It is spaghetti squash season & boy do we love it! The recipe we tried this week was a hit! My husband commented that this is probably one of his favorite dishes. It's fun to cook when the people you cook for like the food you make.
Hope you like this one too!
Recipe notes: The spaghetti squash and the tomatoes were both from HHM. I didn't have parmesan cheese on hand so substituted cheddar cheese for the parmesan.
The Purdue Extension FoodLink website is a great resource on food, how to cook different fruits and veggies, and it has great recipes, too. Click this link to learn more about squash. https://extension.purdue.edu/foodlink/food.php?food=winter%20squash
Tomato Basil Spaghetti Squash Bake
1 whole spaghetti squash, roasted, seeds removed, and scooped out
2T extra-virgin olive oil
2 cloves garlic, finely chopped
1/4c fresh basil leaves, finely sliced
salt and pepper
1/4c parmesan cheese, grated
2 whole ripe tomatoes, sliced
1/2c mozzarella cheese (or more if you prefer)
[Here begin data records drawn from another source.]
/-- A-fragment registers, logical K, elements stored per column, panel tiles and tree levels (07 R168). -/
def fragRegs (fmt : Nat) : Nat :=
  match fmt with | 0 => 18 | 1 => 20 | 2 => 8 | 3 => 36 | 4 => 36 | _ => 40

/-- `mmla` and `mmls` (07 R171, R186), with the order of 02 R57. DESIGN CHOICE (log entry 54): that order names no place for
RSEL; it is checked with FN, before FMT. -/
def mmCheck (f : FmtX) : Option EncFault :=
  let d := f.d.toNat; let a := f.a.toNat; let n := fragRegs f.fmt.toNat
  firstFault [
    (predOk f.pn f.ps, .illegal), (f.rsel.toNat ≤ 1 && f.fn.toNat ≤ 3, .illegal),
    (f.fmt.toNat ≤ 6, .matrixFmt),
    (d ≤ 128 && a + n ≤ 192 && (a + n ≤ d || d + 64 ≤ a), .illegal),
    (f.vb.toNat < 128, .veneer)]

/-- The Y-format fields that must be zero, each flag telling that the field is used. -/
def yZero (ps d a b idx s imm : Bool) (f : FmtY) : List Bool :=
  [if ps then predOk f.pn f.ps else unpredicated f.pn f.ps, d || f.d == 0, a || f.a == 0,
    b || f.b == 0, idx || f.idx == 0, s || f.s == 0, imm || f.imm == 0]

/-- A scalar named in an 8-bit field: bit 7 is zero (12 R324). -/
def scalarOk (r : BitVec 8) : Bool := r.toNat < 128
def predDstOk (r : BitVec 8) : Bool := 1 ≤ r.toNat && r.toNat ≤ 7

/-- AS in IMM13[3:2] and SS in IMM13[1:0] against T (12 R325). -/
def ySpaceOk (f : FmtY) : Bool :=
  spaceOk (f.idx.setWidth 3) (f.imm.setWidth 2) && f.idx.toNat < 8

/-- Indices `srd` and `swr` accept (13 R362). -/
def sysIndexOk (i : Nat) : Bool :=
  i ≤ 6 || i == 8 || i == 9 || (0x10 ≤ i && i ≤ 0x16) || (0x18 ≤ i && i ≤ 0x1A) ||
    (0x20 ≤ i && i ≤ 0x22)

/-- `fence` (10 R269). -/
def fenceCheck (sc : Bool) (f : FmtY) : Option EncFault :=
  let as := f.imm.toNat / 4 % 4; let ss := f.imm.toNat % 4
  allLegal (yZero false false false false false false true f ++
    [decide (f.imm.toNat < 32), (f.imm.toNat / 16 == 1) == sc, !(sc && as < 2), !(ss == 3 && as < 3)])

def baraCheck (form : Nat) (f : FmtY) : Option EncFault :=
  allLegal (yZero false (form ≤ 1) false false true true true f ++
    [scalarOk f.d, f.imm.toNat % 4 == form, f.imm.toNat < 128, form == 2 || f.imm.toNat < 4])

def gbarCheck (form : Nat) (f : FmtY) : Option EncFault :=
  allLegal (yZero false (form == 0 || form == 2) (form == 1) false true (form == 3) true f ++
    [scalarOk f.d, scalarOk f.a, f.idx.toNat < 64, f.imm.toNat == form])

def wakeCheck (all : Bool) (f : FmtY) : Option EncFault :=
  allLegal (yZero false true false false true true true f ++
    [scalarOk f.d, ySpaceOk f, f.imm.toNat / 16 == (if all then 1 else 0)])

def mstatCheck (form : Nat) (f : FmtX) : Option EncFault :=
  firstFault [
    (f.d == 0 && f.a == 0 && f.fmt == 0 && f.rsel == 0 && (form == 2 || f.vb == 0), .illegal),
    (unpredicated f.pn f.ps, .illegal), (f.fn.toNat == form, .illegal),
    (form != 2 || f.vb.toNat < 128, .veneer)]

def emovCheck (form : Nat) (f : FmtY) : Option EncFault :=
  allLegal (yZero (form == 2) false false false false (form != 2) true f ++ [f.imm.toNat == form])

def cCheck (saUsed : Bool) (cntOk immOk : Bool) (f : FmtC) : Option EncFault :=
  allLegal [f.qn.toNat ≤ 3, saUsed || f.sa == 0, cntOk, immOk]

end Wf

open Wf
Preheat oven to 375. Lightly grease an oblong shallow casserole dish (or similar).
To a mixing bowl, add the cooked squash "noodles," olive oil, garlic, basil, a generous amount of salt and pepper, and the parmesan cheese. Toss to coat (more olive oil can be added if needed - you want it moist, but not dripping). Spread mixture into the casserole dish. Lay tomato slices on top and season them lightly with salt and pepper. Sprinkle with mozzarella cheese and a little bit more freshly grated parmesan. Bake 25-30 minutes or until cheese is bubbly and beginning to brown. Serve promptly (a drizzle of balsamic and some more fresh basil on top is tasty, but optional).